Exercise instructions:
The answer is to be an exact copy of the lines below running from the line with "simpa [Mem.read, ha, ←" down to the line with "theorem Mem.readN_succ (m", both ends included, and nothing more.

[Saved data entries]
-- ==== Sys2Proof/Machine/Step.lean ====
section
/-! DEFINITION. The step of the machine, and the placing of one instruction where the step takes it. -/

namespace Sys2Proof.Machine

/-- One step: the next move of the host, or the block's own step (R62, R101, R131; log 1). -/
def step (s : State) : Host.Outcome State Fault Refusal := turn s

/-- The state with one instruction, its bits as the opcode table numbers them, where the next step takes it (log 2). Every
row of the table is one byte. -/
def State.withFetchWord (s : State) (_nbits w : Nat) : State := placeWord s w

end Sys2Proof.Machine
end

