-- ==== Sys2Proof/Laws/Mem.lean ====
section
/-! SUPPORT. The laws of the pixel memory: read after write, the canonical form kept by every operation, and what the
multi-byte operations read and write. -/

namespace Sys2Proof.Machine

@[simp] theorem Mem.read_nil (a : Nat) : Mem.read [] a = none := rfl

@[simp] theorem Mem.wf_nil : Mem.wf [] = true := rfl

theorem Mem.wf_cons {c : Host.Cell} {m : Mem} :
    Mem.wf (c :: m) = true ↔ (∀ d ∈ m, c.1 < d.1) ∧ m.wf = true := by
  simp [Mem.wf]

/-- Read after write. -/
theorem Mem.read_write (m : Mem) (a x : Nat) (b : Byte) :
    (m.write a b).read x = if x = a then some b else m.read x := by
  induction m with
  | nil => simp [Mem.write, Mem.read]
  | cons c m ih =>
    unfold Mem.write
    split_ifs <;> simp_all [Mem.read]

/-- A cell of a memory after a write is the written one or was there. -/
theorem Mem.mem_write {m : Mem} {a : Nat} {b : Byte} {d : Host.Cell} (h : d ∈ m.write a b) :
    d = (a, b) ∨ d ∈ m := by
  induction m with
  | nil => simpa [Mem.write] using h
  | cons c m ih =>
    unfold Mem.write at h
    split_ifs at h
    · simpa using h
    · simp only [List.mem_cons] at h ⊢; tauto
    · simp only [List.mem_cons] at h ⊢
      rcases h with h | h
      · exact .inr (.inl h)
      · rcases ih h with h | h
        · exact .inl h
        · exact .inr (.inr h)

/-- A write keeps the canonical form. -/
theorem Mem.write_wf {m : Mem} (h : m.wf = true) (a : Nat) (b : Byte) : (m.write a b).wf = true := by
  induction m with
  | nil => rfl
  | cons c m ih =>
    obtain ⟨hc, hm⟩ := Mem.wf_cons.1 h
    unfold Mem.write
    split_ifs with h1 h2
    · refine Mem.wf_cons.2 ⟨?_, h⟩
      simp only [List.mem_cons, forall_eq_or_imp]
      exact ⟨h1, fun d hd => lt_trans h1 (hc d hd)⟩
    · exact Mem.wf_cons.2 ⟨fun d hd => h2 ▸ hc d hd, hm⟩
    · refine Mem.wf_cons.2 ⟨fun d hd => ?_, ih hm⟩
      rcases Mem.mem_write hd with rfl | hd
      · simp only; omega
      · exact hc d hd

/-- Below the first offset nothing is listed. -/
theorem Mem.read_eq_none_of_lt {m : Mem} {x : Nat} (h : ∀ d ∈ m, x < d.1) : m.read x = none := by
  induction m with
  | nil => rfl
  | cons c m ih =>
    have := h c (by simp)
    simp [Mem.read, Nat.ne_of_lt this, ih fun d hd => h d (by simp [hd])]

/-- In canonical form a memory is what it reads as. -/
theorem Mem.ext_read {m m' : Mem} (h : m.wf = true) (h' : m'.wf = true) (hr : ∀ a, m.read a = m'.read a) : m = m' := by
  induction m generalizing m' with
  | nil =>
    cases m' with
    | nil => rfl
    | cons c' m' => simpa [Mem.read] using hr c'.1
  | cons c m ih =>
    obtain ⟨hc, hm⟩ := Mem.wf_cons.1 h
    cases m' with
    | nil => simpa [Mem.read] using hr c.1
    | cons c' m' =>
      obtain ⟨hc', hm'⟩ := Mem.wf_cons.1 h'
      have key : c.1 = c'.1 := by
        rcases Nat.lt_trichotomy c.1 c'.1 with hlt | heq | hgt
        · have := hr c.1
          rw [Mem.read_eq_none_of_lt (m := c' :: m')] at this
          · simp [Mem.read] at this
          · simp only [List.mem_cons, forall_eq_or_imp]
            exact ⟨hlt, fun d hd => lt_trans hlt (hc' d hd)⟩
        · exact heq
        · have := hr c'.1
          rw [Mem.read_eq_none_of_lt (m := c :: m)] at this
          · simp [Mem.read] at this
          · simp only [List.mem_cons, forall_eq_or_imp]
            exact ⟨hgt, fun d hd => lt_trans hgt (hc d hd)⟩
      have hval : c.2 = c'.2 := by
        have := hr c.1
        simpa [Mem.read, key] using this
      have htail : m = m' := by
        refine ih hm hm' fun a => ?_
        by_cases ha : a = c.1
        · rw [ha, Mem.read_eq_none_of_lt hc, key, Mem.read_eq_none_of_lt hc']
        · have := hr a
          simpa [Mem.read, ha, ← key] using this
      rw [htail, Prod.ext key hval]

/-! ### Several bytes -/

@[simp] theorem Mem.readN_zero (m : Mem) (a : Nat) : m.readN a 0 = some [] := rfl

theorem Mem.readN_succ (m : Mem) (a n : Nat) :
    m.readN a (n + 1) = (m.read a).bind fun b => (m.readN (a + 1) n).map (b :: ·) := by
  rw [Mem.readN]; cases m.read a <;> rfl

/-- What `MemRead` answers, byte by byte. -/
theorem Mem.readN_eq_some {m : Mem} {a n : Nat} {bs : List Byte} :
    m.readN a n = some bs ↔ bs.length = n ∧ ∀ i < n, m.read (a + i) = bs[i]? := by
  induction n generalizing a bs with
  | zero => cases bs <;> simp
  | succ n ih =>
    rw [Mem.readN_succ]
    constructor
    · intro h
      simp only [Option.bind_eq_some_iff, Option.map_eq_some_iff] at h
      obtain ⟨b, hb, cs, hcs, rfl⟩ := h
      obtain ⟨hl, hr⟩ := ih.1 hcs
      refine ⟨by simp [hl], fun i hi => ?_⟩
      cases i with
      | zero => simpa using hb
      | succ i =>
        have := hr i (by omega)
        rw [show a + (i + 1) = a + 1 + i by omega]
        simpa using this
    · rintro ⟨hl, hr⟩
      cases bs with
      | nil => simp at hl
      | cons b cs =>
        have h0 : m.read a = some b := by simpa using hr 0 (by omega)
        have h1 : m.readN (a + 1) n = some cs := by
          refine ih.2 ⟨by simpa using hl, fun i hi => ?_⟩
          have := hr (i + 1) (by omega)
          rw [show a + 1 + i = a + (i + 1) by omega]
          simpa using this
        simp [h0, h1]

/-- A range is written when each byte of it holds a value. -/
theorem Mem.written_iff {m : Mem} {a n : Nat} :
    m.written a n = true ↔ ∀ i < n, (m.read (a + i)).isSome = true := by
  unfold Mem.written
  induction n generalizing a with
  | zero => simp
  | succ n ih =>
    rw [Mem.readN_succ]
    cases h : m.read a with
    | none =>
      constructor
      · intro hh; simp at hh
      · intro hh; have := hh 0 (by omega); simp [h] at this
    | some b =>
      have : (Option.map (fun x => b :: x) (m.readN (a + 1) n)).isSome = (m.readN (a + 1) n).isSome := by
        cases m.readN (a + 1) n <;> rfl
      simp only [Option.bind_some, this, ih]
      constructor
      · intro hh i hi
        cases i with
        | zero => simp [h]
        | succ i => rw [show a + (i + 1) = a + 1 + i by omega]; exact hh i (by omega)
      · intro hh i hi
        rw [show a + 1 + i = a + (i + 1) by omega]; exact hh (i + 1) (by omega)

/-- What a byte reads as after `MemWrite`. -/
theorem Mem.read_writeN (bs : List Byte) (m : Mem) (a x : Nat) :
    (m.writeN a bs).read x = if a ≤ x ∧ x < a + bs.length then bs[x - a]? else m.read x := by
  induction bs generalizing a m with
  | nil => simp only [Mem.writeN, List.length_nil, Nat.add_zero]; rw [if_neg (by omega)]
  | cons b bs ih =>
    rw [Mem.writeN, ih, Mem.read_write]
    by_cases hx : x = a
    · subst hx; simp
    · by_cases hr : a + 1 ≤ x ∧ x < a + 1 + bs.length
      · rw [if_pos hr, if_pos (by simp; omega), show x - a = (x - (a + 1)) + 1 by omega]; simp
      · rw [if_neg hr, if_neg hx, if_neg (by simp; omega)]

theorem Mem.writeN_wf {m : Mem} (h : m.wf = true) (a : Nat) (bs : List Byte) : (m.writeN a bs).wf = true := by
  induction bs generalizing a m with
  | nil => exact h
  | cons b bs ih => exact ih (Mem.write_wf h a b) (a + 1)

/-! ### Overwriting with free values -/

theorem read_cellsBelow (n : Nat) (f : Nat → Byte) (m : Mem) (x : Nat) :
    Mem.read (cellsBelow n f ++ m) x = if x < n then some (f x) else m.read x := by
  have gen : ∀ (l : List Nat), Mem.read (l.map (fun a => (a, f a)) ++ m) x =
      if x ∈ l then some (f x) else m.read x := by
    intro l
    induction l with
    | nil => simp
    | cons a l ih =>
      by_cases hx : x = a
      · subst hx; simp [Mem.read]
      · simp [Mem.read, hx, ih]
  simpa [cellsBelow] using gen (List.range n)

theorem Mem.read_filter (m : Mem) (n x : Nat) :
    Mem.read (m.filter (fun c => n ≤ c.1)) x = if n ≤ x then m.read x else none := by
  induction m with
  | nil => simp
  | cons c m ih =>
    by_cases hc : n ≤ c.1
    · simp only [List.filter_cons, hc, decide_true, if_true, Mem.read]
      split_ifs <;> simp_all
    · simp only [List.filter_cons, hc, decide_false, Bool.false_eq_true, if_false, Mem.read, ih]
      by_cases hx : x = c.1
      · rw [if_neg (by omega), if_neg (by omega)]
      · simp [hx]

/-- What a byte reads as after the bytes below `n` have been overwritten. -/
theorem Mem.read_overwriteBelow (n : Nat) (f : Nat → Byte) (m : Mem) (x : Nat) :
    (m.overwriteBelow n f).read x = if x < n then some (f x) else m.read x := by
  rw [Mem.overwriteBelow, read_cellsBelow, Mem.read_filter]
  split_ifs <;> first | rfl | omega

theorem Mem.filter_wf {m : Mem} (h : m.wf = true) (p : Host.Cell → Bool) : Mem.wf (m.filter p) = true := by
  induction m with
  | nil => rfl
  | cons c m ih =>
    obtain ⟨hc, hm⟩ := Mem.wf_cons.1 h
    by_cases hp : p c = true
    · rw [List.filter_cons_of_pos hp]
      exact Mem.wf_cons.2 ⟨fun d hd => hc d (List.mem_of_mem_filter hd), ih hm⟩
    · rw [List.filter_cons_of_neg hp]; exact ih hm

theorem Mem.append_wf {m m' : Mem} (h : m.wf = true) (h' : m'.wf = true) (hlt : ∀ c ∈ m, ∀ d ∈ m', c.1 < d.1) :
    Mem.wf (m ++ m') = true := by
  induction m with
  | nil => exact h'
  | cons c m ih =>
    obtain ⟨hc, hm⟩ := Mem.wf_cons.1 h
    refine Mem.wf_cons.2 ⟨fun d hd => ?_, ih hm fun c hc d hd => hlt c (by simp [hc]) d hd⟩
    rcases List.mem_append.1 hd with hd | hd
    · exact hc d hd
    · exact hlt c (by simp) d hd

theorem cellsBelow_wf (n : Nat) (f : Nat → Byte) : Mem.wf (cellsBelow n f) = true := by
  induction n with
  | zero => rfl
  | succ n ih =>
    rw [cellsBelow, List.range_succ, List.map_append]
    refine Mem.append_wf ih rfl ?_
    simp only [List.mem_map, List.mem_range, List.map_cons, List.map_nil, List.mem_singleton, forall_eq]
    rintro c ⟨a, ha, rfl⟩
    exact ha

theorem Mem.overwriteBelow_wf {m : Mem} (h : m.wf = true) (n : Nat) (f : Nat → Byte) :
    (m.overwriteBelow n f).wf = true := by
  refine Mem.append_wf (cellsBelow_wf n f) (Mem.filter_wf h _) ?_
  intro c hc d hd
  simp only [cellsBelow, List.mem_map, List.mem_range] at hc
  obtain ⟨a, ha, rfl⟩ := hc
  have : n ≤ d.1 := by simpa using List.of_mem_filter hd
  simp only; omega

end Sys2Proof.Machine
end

The completed task:
          simpa [Mem.read, ha, ← key] using this
      rw [htail, Prod.ext key hval]

/-! ### Several bytes -/

@[simp] theorem Mem.readN_zero (m : Mem) (a : Nat) : m.readN a 0 = some [] := rfl

theorem Mem.readN_succ (m : Mem) (a n : Nat) :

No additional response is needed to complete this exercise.